Ok guys Ive got really conflicting information and its driving me crazy. I'd appreciate your help please. Small side note: I've got hardly any experience with plastering and what very small amount I do have is using gypsum plaster.

So I had to hack the existing plaster of my victorian solid brick wall which hold my windows, it was all blown and cracked in places. The problem I have now is deciding what to put back. A bonding coat and then multi finish or go down the whole lime plaster route?

The bare brick is dry and I can't see any signs of damp. Now Ive read 101 articles about how I need to let the building 'breathe' which is all well and good if I was intending on using breathable paint but I'm not. I'm going to wallpaper it, and last time I checked they don't make breathable wall paper glue haha.

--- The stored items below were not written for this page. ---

@[simp] theorem execVmShort_kept {qp : List Instr} {qd qm : Memory} (x0 : Nat) (s : State) (hp : s.pending = qp) (hd
    : s.trw.dram = qd) (hm : s.trw.sram = qm) : NextKeeps qp qd qm (execVmShort x0 s) := by
  subst hp hd hm
  unfold execVmShort
  simp

@[simp] theorem execVmShortRecover_kept {qp : List Instr} {qd qm : Memory} (x0 : Nat) (s : State) (hp
    : s.pending = qp) (hd : s.trw.dram = qd) (hm : s.trw.sram = qm) : NextKeeps qp qd qm (execVmShortRecover x0 s) := by
  subst hp hd hm
  unfold execVmShortRecover
  simp

@[simp] theorem execSpindleDriverFault_kept {qp : List Instr} {qd qm : Memory} (x0 : Nat) (s : State) (hp
    : s.pending = qp) (hd : s.trw.dram = qd) (hm : s.trw.sram = qm) : NextKeeps qp qd qm (execSpindleDriverFault x0 s) := by
  subst hp hd hm
  unfold execSpindleDriverFault
  simp

@[simp] theorem execSpindleDriverRetry_kept {qp : List Instr} {qd qm : Memory} (x0 : Nat) (ok : Bool) (s : State) (hp
    : s.pending = qp) (hd : s.trw.dram = qd) (hm : s.trw.sram = qm) : NextKeeps qp qd qm
    (execSpindleDriverRetry x0 ok s) := by
  subst hp hd hm
  unfold execSpindleDriverRetry
  simp

@[simp] theorem twoShunts_kept (s : State) (x1 : Nat) : Keeps s (twoShunts s x1) := by
  unfold twoShunts
  simp

@[simp] theorem execPhaseShuntLost_kept {qp : List Instr} {qd qm : Memory} (x0 phase : Nat) (s : State) (hp
    : s.pending = qp) (hd : s.trw.dram = qd) (hm : s.trw.sram = qm) : NextKeeps qp qd qm
    (execPhaseShuntLost x0 phase s) := by
  subst hp hd hm
  unfold execPhaseShuntLost
  simp

@[simp] theorem execShuntCalibration_kept {qp : List Instr} {qd qm : Memory} (x0 : Nat) (quiet : Bool) (ofs
    : List Int) (s : State) (hp : s.pending = qp) (hd : s.trw.dram = qd) (hm : s.trw.sram = qm) : NextKeeps qp qd qm
    (execShuntCalibration x0 quiet ofs s) := by
  subst hp hd hm
  unfold execShuntCalibration
  simp

@[simp] theorem execSpnCalRequest_kept {qp : List Instr} {qd qm : Memory} (x0 : Nat) (value : Word) (s : State) (hp
    : s.pending = qp) (hd : s.trw.dram = qd) (hm : s.trw.sram = qm) : NextKeeps qp qd qm
    (execSpnCalRequest x0 value s) := by
  subst hp hd hm
  unfold execSpnCalRequest
  simp

@[simp] theorem execWindingMeasurement_kept {qp : List Instr} {qd qm : Memory} (x0 : Nat) (m : Measured) (quiet
    : Bool) (s : State) (hp : s.pending = qp) (hd : s.trw.dram = qd) (hm : s.trw.sram = qm) : NextKeeps qp qd qm
    (execWindingMeasurement x0 m quiet s) := by
  subst hp hd hm
  unfold execWindingMeasurement
  simp

@[simp] theorem execHdaRetire_kept {qp : List Instr} {qd qm : Memory} (x0 : Nat) (drive : Bool) (s : State) (hp
    : s.pending = qp) (hd : s.trw.dram = qd) (hm : s.trw.sram = qm) : NextKeeps qp qd qm (execHdaRetire x0 drive s) := by
  subst hp hd hm
  unfold execHdaRetire
  simp

@[simp] theorem syncPulseHda_kept (s : State) (x1 : Nat) : Keeps s (syncPulseHda s x1) := by
  unfold syncPulseHda
  simp
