-- ==== Sys2Proof/Laws/Regs.lean ====
section
/-!
SUPPORT. Laws/Regs.lean: reading registers and fields after a write of one of them.
-/

namespace Sys2Proof.Laws

open Sys2Proof.Machine

@[simp] theorem rget_rset (s : State) (k j : Nat) (v : Word) :
    rget (rset s k v) j = if j = k then v else rget s j := by
  by_cases h : j = k
  · subst h; simp [rget, rset]
  · simp only [rget, rset, if_neg h]
    have : ∀ (d e : Word) (t : Tbl Word), tget e (tset d t k v) j = tget e t j := by
      intro d e t
      have hdel : ∀ t : Tbl Word, tget e (tdel t k) j = tget e t j := by
        intro t
        induction t with
        | nil => rfl
        | cons x t ih =>
          obtain ⟨i, y⟩ := x
          by_cases hk : k = i
          · rw [tdel, if_pos hk, ih, tget, if_neg (hk ▸ h)]
          · rw [tdel, if_neg hk, tget, tget, ih]
      induction t with
      | nil => by_cases hv : v = d <;> simp [tset, tget, hv, h]
      | cons x t ih =>
        obtain ⟨i, y⟩ := x
        unfold tset
        by_cases hk : k = i
        · by_cases hv : v = d
          · rw [if_pos hk, if_pos hv, hdel, tget, if_neg (hk ▸ h)]
          · rw [if_pos hk, if_neg hv, tget, if_neg h, tget, if_neg (hk ▸ h)]
        · by_cases hlt : k < i
          · by_cases hv : v = d
            · rw [if_neg hk, if_pos hlt, if_pos hv, tget, hdel, tget]
            · rw [if_neg hk, if_pos hlt, if_neg hv, tget, if_neg h]
          · rw [if_neg hk, if_neg hlt, tget, ih, tget]
    exact this _ _ _

theorem bitsSet_toNat (v : Word) (lo w x : Nat) (h : lo + w ≤ 32) :
    (bitsSet v lo w x).toNat = v.toNat / 2 ^ (lo + w) * 2 ^ (lo + w) + x % 2 ^ w * 2 ^ lo + v.toNat % 2 ^ lo := by
  rw [bitsSet, BitVec.toNat_ofNat, Nat.mod_eq_of_lt]
  have hv : v.toNat < 2 ^ 32 := v.isLt
  have h1 : v.toNat % 2 ^ lo < 2 ^ lo := Nat.mod_lt _ (Nat.two_pow_pos lo)
  have h2 : x % 2 ^ w < 2 ^ w := Nat.mod_lt _ (Nat.two_pow_pos w)
  have h3 : x % 2 ^ w * 2 ^ lo + v.toNat % 2 ^ lo < 2 ^ (lo + w) := by
    calc x % 2 ^ w * 2 ^ lo + v.toNat % 2 ^ lo < x % 2 ^ w * 2 ^ lo + 2 ^ lo := by omega
      _ = (x % 2 ^ w + 1) * 2 ^ lo := by ring
      _ ≤ 2 ^ w * 2 ^ lo := Nat.mul_le_mul_right _ h2
      _ = 2 ^ (lo + w) := by rw [Nat.pow_add]; ring
  obtain ⟨d, hd⟩ := Nat.exists_eq_add_of_le h
  have h32 : (2 : Nat) ^ 32 = 2 ^ (lo + w) * 2 ^ d := by rw [← Nat.pow_add, ← hd]
  have hq : v.toNat / 2 ^ (lo + w) < 2 ^ d := by
    rw [Nat.div_lt_iff_lt_mul (Nat.two_pow_pos _), Nat.mul_comm, ← h32]; exact hv
  calc v.toNat / 2 ^ (lo + w) * 2 ^ (lo + w) + x % 2 ^ w * 2 ^ lo + v.toNat % 2 ^ lo
      < v.toNat / 2 ^ (lo + w) * 2 ^ (lo + w) + 2 ^ (lo + w) := by omega
    _ = (v.toNat / 2 ^ (lo + w) + 1) * 2 ^ (lo + w) := by ring
    _ ≤ 2 ^ d * 2 ^ (lo + w) := Nat.mul_le_mul_right _ hq
    _ = 2 ^ 32 := by rw [h32]; ring

/-- A field reads back what was written, cut to its width. -/
theorem bitsGet_bitsSet (v : Word) (lo w x : Nat) (h : lo + w ≤ 32) : bitsGet (bitsSet v lo w x) lo w = x % 2 ^ w := by
  rw [bitsGet, bitsSet_toNat v lo w x h]
  have h1 : v.toNat % 2 ^ lo < 2 ^ lo := Nat.mod_lt _ (Nat.two_pow_pos lo)
  have e : v.toNat / 2 ^ (lo + w) * 2 ^ (lo + w) + x % 2 ^ w * 2 ^ lo + v.toNat % 2 ^ lo =
      v.toNat % 2 ^ lo + 2 ^ lo * (x % 2 ^ w + 2 ^ w * (v.toNat / 2 ^ (lo + w))) := by rw [Nat.pow_add]; ring
  rw [e, Nat.add_mul_div_left _ _ (Nat.two_pow_pos lo), Nat.div_eq_of_lt h1, Nat.zero_add, Nat.add_mul_mod_self_left,
    Nat.mod_mod]

/-- A field above or below the written one reads as before. -/
theorem bitsGet_bitsSet_ne (v : Word) (lo w x lo' w' : Nat) (h : lo + w ≤ 32)
    (hd : lo + w ≤ lo' ∨ lo' + w' ≤ lo) : bitsGet (bitsSet v lo w x) lo' w' = bitsGet v lo' w' := by
  rw [bitsGet, bitsSet_toNat v lo w x h, bitsGet]
  have h1 : v.toNat % 2 ^ lo < 2 ^ lo := Nat.mod_lt _ (Nat.two_pow_pos lo)
  have h2 : x % 2 ^ w < 2 ^ w := Nat.mod_lt _ (Nat.two_pow_pos w)
  rcases hd with hd | hd
  · obtain ⟨d, rfl⟩ := Nat.exists_eq_add_of_le hd
    have h3 : x % 2 ^ w * 2 ^ lo + v.toNat % 2 ^ lo < 2 ^ (lo + w) := by
      calc x % 2 ^ w * 2 ^ lo + v.toNat % 2 ^ lo < x % 2 ^ w * 2 ^ lo + 2 ^ lo := by omega
        _ = (x % 2 ^ w + 1) * 2 ^ lo := by ring
        _ ≤ 2 ^ w * 2 ^ lo := Nat.mul_le_mul_right _ h2
        _ = 2 ^ (lo + w) := by rw [Nat.pow_add]; ring
    rw [Nat.add_assoc, Nat.add_comm, Nat.pow_add 2 (lo + w) d, ← Nat.div_div_eq_div_mul, ← Nat.div_div_eq_div_mul,
      Nat.mul_comm (v.toNat / _), Nat.add_mul_div_left _ _ (Nat.two_pow_pos _), Nat.div_eq_of_lt h3, Nat.zero_add]
  · obtain ⟨d, rfl⟩ := Nat.exists_eq_add_of_le hd
    have key : ∀ a b : Nat, (a * 2 ^ (lo' + w' + d) + b) / 2 ^ lo' % 2 ^ w' = b / 2 ^ lo' % 2 ^ w' := by
      intro a b
      have : a * 2 ^ (lo' + w' + d) + b = b + 2 ^ lo' * (2 ^ w' * (a * 2 ^ d)) := by
        rw [Nat.pow_add, Nat.pow_add]; ring
      rw [this, Nat.add_mul_div_left _ _ (Nat.two_pow_pos _), Nat.add_mul_mod_self_left]
    have e1 : v.toNat / 2 ^ (lo' + w' + d + w) * 2 ^ (lo' + w' + d + w) + x % 2 ^ w * 2 ^ (lo' + w' + d) +
        v.toNat % 2 ^ (lo' + w' + d) =
        (v.toNat / 2 ^ (lo' + w' + d + w) * 2 ^ w + x % 2 ^ w) * 2 ^ (lo' + w' + d) + v.toNat % 2 ^ (lo' + w' + d) := by
      rw [Nat.pow_add 2 (lo' + w' + d) w]; ring
    rw [e1, key]
    have := key (v.toNat / 2 ^ (lo' + w' + d)) (v.toNat % 2 ^ (lo' + w' + d))
    rw [Nat.div_add_mod'] at this
    exact this.symm

theorem fget_fset_same (s : State) (f : Fld) (x : Nat) (h : f.lo + f.w ≤ 32) :
    fget (fset s f x) f = x % 2 ^ f.w := by
  simp [fget, fset, bitsGet_bitsSet _ _ _ _ h]

/-- A field of another word. -/
theorem fget_fset_off (s : State) (f g : Fld) (x : Nat) (h : g.off ≠ f.off) : fget (fset s f x) g = fget s g := by
  simp [fget, fset, h]

/-- A field beside the written one. -/
theorem fget_fset_ne (s : State) (f g : Fld) (x : Nat) (h : f.lo + f.w ≤ 32)
    (hd : g.off ≠ f.off ∨ f.lo + f.w ≤ g.lo ∨ g.lo + g.w ≤ f.lo) : fget (fset s f x) g = fget s g := by
  by_cases ho : g.off = f.off
  · rcases hd with hd | hd
    · exact absurd ho hd
    · simp [fget, fset, ho, bitsGet_bitsSet_ne _ _ _ _ _ _ h hd]
  · exact fget_fset_off s f g x ho

/-- Words beside the written field's read as before. -/
theorem rget_fset (s : State) (f : Fld) (x k : Nat) (h : k ≠ f.off) : rget (fset s f x) k = rget s k := by
  simp [fset, h]

end Sys2Proof.Laws
end

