theorem after_openEntry (h : SignalFrame s t) (src rseq : Nat) (cls : Cls) :
    SignalFrame s (openEntry t src rseq cls) := by
  cases cls with
  | corrected =>
    refine after_ite (h.after_closeRecord _) (after_modGroup ?_ _ _)
    split
    · exact h.after_closeRecord _
    · exact h
  | contained =>
    refine after_modGroup ?_ _ _
    split
    · exact h.after_closeRecord _
    · exact h
  | fatal => exact h

theorem after_fogOnRecord (h : SignalFrame s t) (cls : Cls) : SignalFrame s (fogOnRecord t cls) := by
  cases cls with
  | corrected => exact h
  | contained =>
    have pulsed := h.after_modKpr fun k => { k with pulse := true }
    exact after_ite (pulsed.after_fset (by decide) 1) pulsed
  | fatal => exact h.after_modKpr fun k => { k with pulse := true, locked := true }

theorem after_signalClass (h : SignalFrame s t) (src : Nat) (cls : Cls) : SignalFrame s (signalClass t src cls) := by
  cases cls with
  | corrected => exact h.after_keeperCause 0
  | contained => exact (after_ite (h.after_aerReport _ _) (h.after_aerReport _ _)).after_keeperCause 1
  | fatal => exact h.after_keeperCause 2

end SignalFrame

/-- A report that does not merge enters its record, signals it, and decides on SAFE where its class is fatal. -/
theorem reportRecord_signals (s : State) (r : Report) : ∃ cause u,
    SignalFrame (enterRecord s (recWord3 r.src (classOf s r) r.cls r.forced (escalatedFrom s r).isSome
      (conseqOf s r).isSome false) r.data cause).2 u ∧
    reportRecord s r = if classOf s r = .fatal then fatalFault u r.src else u := by
  unfold reportRecord
  dsimp -zeta -zetaHave only
  extract_lets from? conseq? cls region opens listed counted fenced opened fogged signalled escalated final
  refine ⟨from? <|> conseq?, final, ?_, rfl⟩
  have counted' : SignalFrame _ counted :=
    ((SignalFrame.refl (enterRecord s (recWord3 r.src cls r.cls r.forced from?.isSome conseq?.isSome false) r.data
      (from? <|> conseq?)).2).after_modKpr _).after_countSource _
  have fenced' : SignalFrame _ fenced := .after_ite (counted'.after_modKpr _) counted'
  have opened' : SignalFrame _ opened :=
    .after_ite (fenced'.after_openEntry _ _ _) (.after_ite (fenced'.after_closeRecord _) fenced')
  have signalled' : SignalFrame _ signalled := (opened'.after_fogOnRecord _).after_signalClass _ _
  have escalated' : SignalFrame _ escalated :=
    .after_ite ((signalled'.after_dmkPush _ _).after_keeperCause _) signalled'
  exact .after_ite (escalated'.after_dmkPush _ _) escalated'

/-! ## The entered record (R487, R488) -/

theorem grantStamp_unchanged (s : State) : Unchanged [.tb] s (grantStamp s).2 := by
  unfold grantStamp
  split
  · exact setTb_unchanged s _
  · exact setTb_unchanged s _

theorem enterRecord_unchanged (s : State) (word3 data : Nat) (cause : Option Nat) :
    Unchanged signalParts s (enterRecord s word3 data cause).2 := by
  unfold enterRecord
  dsimp -zeta -zetaHave only
  extract_lets rseq placed word w0 w1 w2 w3 w4 w5 w6 w7 listed counted
  have stamped : Unchanged signalParts s (grantStamp s).2 := unchanged_mono (grantStamp_unchanged s) (by decide)
  have written {b : State} (hb : Unchanged signalParts s b) (k : Nat) (v : Word) : Unchanged signalParts s (rset b k v) :=
    unchanged_trans hb (unchanged_mono (rset_unchanged b k v) (by decide))
  have placed' : Unchanged signalParts s placed := by
    unfold placed
    split
    · exact unchanged_trans (written stamped _ _) (((SignalFrame.refl _).after_dmkPush _ _).after_keeperCause 5).parts
    · exact stamped
  have half : Unchanged signalParts s w3 := written (written (written (written placed' _ _) _ _) _ _) _ _
  have whole : Unchanged signalParts s w7 := written (written (written (written half _ _) _ _) _ _) _ _
  have listed' : Unchanged signalParts s listed :=
    unchanged_trans whole ((SignalFrame.refl w7).after_modKpr _).parts
  exact written (written listed' _ _) _ _

/-- The words of one slot lie apart. -/
theorem rget_rset_word (s : State) (slot i j v : Nat) :
    rget (rset s (0x1400100 + 32 * slot + 4 * i) (BitVec.ofNat 32 v)) (0x1400100 + 32 * slot + 4 * j) =
      if j = i then BitVec.ofNat 32 v else rget s (0x1400100 + 32 * slot + 4 * j) := by
  have place : 0x1400100 + 32 * slot + 4 * j = 0x1400100 + 32 * slot + 4 * i ↔ j = i := by omega
  rw [rget_rset]
  exact if_congr place rfl rfl

@[simp] theorem rget_modKpr (s : State) (f : Keeper → Keeper) (k : Nat) : rget (modKpr s f) k = rget s k := rfl

/-- Word 3 of the slot the record takes. -/
theorem rget_enterRecord_word3 (s : State) (word3 data : Nat) (cause : Option Nat) :
    rget (enterRecord s word3 data cause).2 (0x1400100 + 32 * newSlot s + 4 * 3) = BitVec.ofNat 32 word3 := by
  unfold enterRecord newSlot
  dsimp -zeta -zetaHave only
  generalize (pickSlot (grantStamp s).2).1 = slot
  extract_lets rseq placed word w0 w1 w2 w3 w4 w5 w6 w7 listed counted
  have notNext : 0x1400100 + 32 * slot + 4 * 3 ≠ 0x1400010 := by omega
  have atWord3 (b : State) (i v : Nat) : rget (word b i v) (0x1400100 + 32 * slot + 4 * 3) =
      if 3 = i then BitVec.ofNat 32 v else rget b (0x1400100 + 32 * slot + 4 * 3) := rget_rset_word b slot i 3 v
  have counted' : rget counted (0x1400100 + 32 * slot + 4 * 3) = rget w7 (0x1400100 + 32 * slot + 4 * 3) :=
    ((rget_fset _ KPR_HIST_NEXT_RSEQ _ _ notNext).trans (rget_fset listed KPR_HIST_NEXT_SLOT slot _ notNext)).trans
      (rget_modKpr w7 _ _)
  rw [counted', atWord3, if_neg (by decide), atWord3, if_neg (by decide), atWord3, if_neg (by decide), atWord3,
    if_neg (by decide), atWord3, if_pos rfl]

/-- Table 17-5: SOURCE stands in the low 12 bits of word 3. -/
theorem recWord3_source (src : Nat) (cls raised : Cls) (forced escalated conseq acked : Bool) :
    bitsGet (BitVec.ofNat 32 (recWord3 src cls raised forced escalated conseq acked)) 0 12 = src % 4096 := by
  unfold bitsGet recWord3
  rw [BitVec.toNat_ofNat]
  omega

theorem recSource_enterRecord (s : State) (r : Report) (cls : Cls) (escalated conseq : Bool) (cause : Option Nat) :
    fget (enterRecord s (recWord3 r.src cls r.cls r.forced escalated conseq false) r.data cause).2
      (recSource (newSlot s)) = r.src % 4096 := by
  rw [fget, show (recSource (newSlot s)).off = 0x1400100 + 32 * newSlot s + 4 * 3 from rfl, rget_enterRecord_word3]
  exact recWord3_source _ _ _ _ _ _ _

/-! ## SAFE decided by a fatal fault (R498) -/

/-- KPR_SAFE as R498 gives it at each entry. -/
def safeShown (s : State) (src : Nat) (direct : Bool) : State :=
  let s := fset (fset (fset s KPR_SAFE_QUEUES_DONE 0) KPR_SAFE_HEADS_DONE 0) KPR_SAFE_FLUSH_DONE 0
  fset (fset (fset s KPR_SAFE_VALID 1) KPR_SAFE_DIRECT (b2n direct)) KPR_SAFE_SOURCE src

So my question is do I risk using gypsum or do I try my hand using lime plaster?. Or can I just use the gypsum and install a air brick?. Or will the gypsum cause damp to build up, therefore stay clear from it in this case?

Thanks.


Ps If the answer is lime plaster. How do I build it up? (I guess I could google it but if you know again advice would be greatly appreciated)......sorry Im a real newbie. :estudioso:

To note: The buildings not listed and the other walls internally I believe have gypsum plaster on them from previous owners.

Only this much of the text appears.